Document use of marital funds. In other words, if your soon-to-be ex is spending money that belongs to both of you in irresponsible ways, you may need to point that out later, if you’re going to court, Tannahill says.
Talk to your human resources representative at work. Assuming, of course, that you work at a company with an HR department. Tannahill says that you’ll want to “check the impact of divorce on employment benefits, especially health insurance.”
Save your money. This isn’t the time to celebrate your divorce with a lot of expensive purchases. Sure, be good to yourself, but try and save your money, urges Kristine Stevenson Seale, a financial coach who owns Advocate Financial Coaching in Temple, Texas. She is also an IRS enrolled agent and a tax preparer.
“Get on a strict monthly spending plan, also known as a budget,” Seale says.
She suggests using a budgeting app – there are plenty out there, although she likes EveryDollar.com (there’s a free version or a $129.99 per year version).
This isn’t the time to spend like crazy. You may have attorney fees to pay. You might suddenly have to move. Any number of surprise expenses could crop up.
Get your own checking account. If you don’t have one already, this is the time, says Amy Richardson, a Denver-based certified financial planner with Schwab Intelligent Portfolios.
“Take action with your existing accounts. Close and reopen new bank, credit and brokerage accounts where applicable,” Richardson says.
Think about your retirement accounts. “Divorce can impact your retirement trajectory and other long-term goals and risk preferences, so it is crucial to revisit your investment portfolio to readjust and rebalance,” Richardson says. “Also consider how divorce may impact your retirement accounts. This typically depends on the divorce settlement as well as when the accounts were established, state laws and any preexisting agreements like a prenup.”
Financial Steps to Take After a Divorce
You may need to make changes to existing documents and accounts. This is especially true if your name is changing.
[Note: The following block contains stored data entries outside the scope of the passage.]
/-- Settles O26: either command ends the wait in progress, in the state that the time of its deadline has led to. -/
theorem waitsEndLater : Obligations.WaitsEndLater := by
  intro s st ends ready
  constructor
  · rintro ⟨waits, running, unarmed, inside⟩ holds
    refine ⟨s.endWait st false, _, ?_, settles_finish _, waitEnded_endWait running inside⟩
    show execWaitResume st s = _
    rw [execWaitResume, waits, holds, Bool.and_self, if_pos rfl, runOne_unarmed unarmed, ended]
  · rintro waits timed due b ⟨waits', running, unarmed, inside⟩
    have arrives : s.advanceTo (s.waitDue st) = b := by simp only [State.advanceTo, State.waitDue, beq_iff_eq, b, due]
    refine ⟨b.endWait st (!b.waitOver st), _, ?_, settles_finish _, waitEnded_endWait running inside⟩
    show execWaitTimeout st s = _
    rw [execWaitTimeout, waits, timed, Bool.and_self, if_pos rfl, arrives]
    show ended (b.ifDo (b.waits st) _) = _
    rw [waits', State.ifDo_true, runOne_unarmed unarmed, ended]
end

section
/-! PROOFS. Instructions that retire: what their registers, flags and PC read, and what they leave; the ALU, constants, time and measurements. -/

-- The proofs of this section are elaborated one after another: the text is compiled as one, and its threads stand near the memory limit.
set_option deprecated.oldSectionVars true

namespace Sys2Proof.Machine
open Sys2Proof

/- Commands that an identity executes. -/

section
variable {s u : State} {st : Stl} {i : Instr} (executes : s.executes st = true) (unarmed : s.mmArmed st = false)
include executes unarmed

/-- An instruction of an identity that executes it has its own effect, and what follows. -/
theorem exec_acts (runs : exec i s = tar st s (opOf i)) (acts : opOf i s = u) : ∃ t, exec i s = .next t ∧ Settles u t :=
  ⟨u.finish, by rw [runs, tar_run s st _ executes unarmed, acts], settles_finish u⟩

theorem exec_leaves {P : State → Prop} (runs : exec i s = tar st s (opOf i)) (leaves : P (opOf i s)) :
    ∃ u t, exec i s = .next t ∧ Settles u t ∧ P u :=
  have ⟨t, ran, settles⟩ := exec_acts executes unarmed runs rfl
  ⟨_, t, ran, settles, leaves⟩

end

/- Retirement. -/

section
variable {s t : State} {st : Stl} {l : List Fld}

theorem SameApart.setReg (h : SameApart l s t) {n : Nat} {r : RegN} {v : Word} (hl : Hid.S_R ∈ l) : SameApart l s (t.setReg n r v) := by
  show SameApart l s (if r = 0 then t else t.put Hid.S_R (16 * n + r.val) v.toNat)
  split
  · exact h
  · exact h.put hl

theorem SameApart.retire (h : SameApart l s t) {n : Nat} (hp : Hid.S_PC ∈ l) (hb : Hid.S_SHBAD ∈ l) :
    SameApart l s (t.retire n) := SameApart.put (h.put hp) hb

theorem SameApart.is (h : SameApart l s t) {g : Fld} {m : Nat} (hg : ∀ f ∈ l, Fld.apart f g = true) : t.is g m = s.is g m :=
  congrArg (· != 0) (h.get hg)

theorem SameApart.reg (h : SameApart l s t) {n : Nat} {r : RegN} (hl : ∀ f ∈ l, Fld.apart f Hid.S_R = true) : t.reg n r = s.reg n r :=
  congrArg (fun x => if r = 0 then 0 else BitVec.ofNat 32 x) (h.get hl)

theorem sameApart_retireAt (t : State) (n pc : Nat) : SameApart [Hid.S_PC, Hid.S_SHBAD] t (t.retireAt n pc) :=
  (SameApart.refl.put (by decide)).put (by decide)

theorem sameApart_setReg (t : State) (n : Nat) (r : RegN) (v : Word) : SameApart [Hid.S_R] t (t.setReg n r v) := SameApart.refl.setReg (by decide)

/-- PC of an instruction that retires after an effect that leaves it. -/
theorem SameApart.pc_retire (h : SameApart l s t) (inside : s.pc st < 0x1FFF) (hl : ∀ f ∈ l, Fld.apart f Hid.S_PC = true) :
    (t.retire st).pc st = s.pc st + 1 := by
  have same : t.pc st = s.pc st := h.get hl
  rw [Machine.pc_retire (same.symm ▸ inside), same]

theorem pc_retireAt {pc : Nat} (short : pc ≤ 0x1FFF) : (s.retireAt st pc).pc st = pc := by
  have put : (s.put Hid.S_PC st pc).get Hid.S_PC st = pc := (get_put_stl s Hid.S_PC st pc rfl).trans (Nat.mod_eq_of_lt (show pc < 2 ^ 13 by omega))
  exact (State.get_put_apart _ _ _ _ _ _ (by decide)).trans put

theorem passed_retireAt {pc : Nat} (short : pc ≤ 0x1FFF) : Passed s st pc (s.retireAt st pc) :=
  ⟨pc_retireAt short, changes_retireAt _ _ _ _ _ (changes_refl s _) fun _ hk => hk⟩

theorem passed_retire (inside : s.pc st < 0x1FFF) : Passed s st (s.pc st + 1) (s.retire st) := passed_retireAt inside

/-- A retirement after an effect within some keys. -/
theorem changes_retire {keys : List Nat} (h : Changes s t keys) (hk : ∀ k ∈ pcKeys st, k ∈ keys) : Changes s (t.retire st) keys :=
  changes_retireAt _ _ _ _ _ h hk

theorem loaded_retire {rd : RegN} {v : Word} (inside : s.pc st < 0x1FFF) : Loaded s st rd v ((s.setReg st rd v).retire st) := by
  refine ⟨?_, ?_, ?_⟩
  · exact ((sameApart_retireAt _ _ _).reg (by decide)).trans (State.reg_setReg s st rd v)
  · exact (sameApart_setReg s st rd v).pc_retire inside (by decide)
  · exact changes_retire (changes_setReg _ _ _ _ _ _ (changes_refl s _) fun _ => List.mem_append_right _) fun _ => List.mem_append_left _

end

/- Flags. -/

/-- Z, N, C and V. -/
def flagFlds : List Fld := [Hid.S_Z, Hid.S_N, Hid.S_C, Hid.S_V]

section
variable {s : State} {st : Stl} {rd : RegN} {x : Alu}

theorem sameApart_setFlags : SameApart flagFlds s (s.setFlags st x) := by
  have written : SameApart flagFlds s ((s.mark Hid.S_Z st (x.r == 0)).mark Hid.S_N st x.r.msb) :=
    (SameApart.refl.mark (by decide)).mark (by decide)
  obtain ⟨r, _ | c, _ | v⟩ := x
  · exact written
  · exact written.mark (by decide)
  · exact written.mark (by decide)
  · exact (written.mark (by decide)).mark (by decide)

theorem changes_setFlags {u : State} {l : List Nat} (h : Changes s u l) (hk : ∀ k ∈ flagKeys st, k ∈ l) : Changes s (u.setFlags st x) l := by
  obtain ⟨z, n, c, v⟩ : Hid.S_Z.key st ∈ l ∧ Hid.S_N.key st ∈ l ∧ Hid.S_C.key st ∈ l ∧ Hid.S_V.key st ∈ l := by simpa [flagKeys] using hk
  have key {t : State} (h : Changes s t l) {f : Fld} {b : Bool} (hf : f.key st ∈ l) : Changes s (t.mark f st b) l := changes_mark _ _ _ _ _ _ h hf
  have written : Changes s ((u.mark Hid.S_Z st (x.r == 0)).mark Hid.S_N st x.r.msb) l := key (key h z) n
  obtain ⟨r, _ | carry, _ | overflow⟩ := x
  · exact written
  · exact key written v
  · exact key written c
  · exact key (key written c) v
“This should include name changes with your employer, the Social Security Administration, DMV, bank and investment accounts, insurance agencies and creditors,” Richardson says.
She adds that you will also want to think about things like a will and estate plan, beneficiaries on accounts and life insurance, property titles, credit reports and tax-filing choices.
Don’t get too complacent. Seale warns that she has seen that happen to many divorced individuals, where they think they have a financial arrangement worked out with an ex, but unfortunately, the ex doesn’t do what they agreed to do.
Seale used to work at the IRS, and says that some spouses will agree to make car loan payments for the ex, who is still driving the car. But sometimes they will stop.
Worse, if the car payment isn’t made, but the car title is under your name, the IRS will consider your repossessed vehicle as debt cancellation, according to Seale. “Therefore, it’s income you claim on your tax return,” Seale says. This is another reason why it’s so important to be careful to take the right financial steps before, during and after a divorce.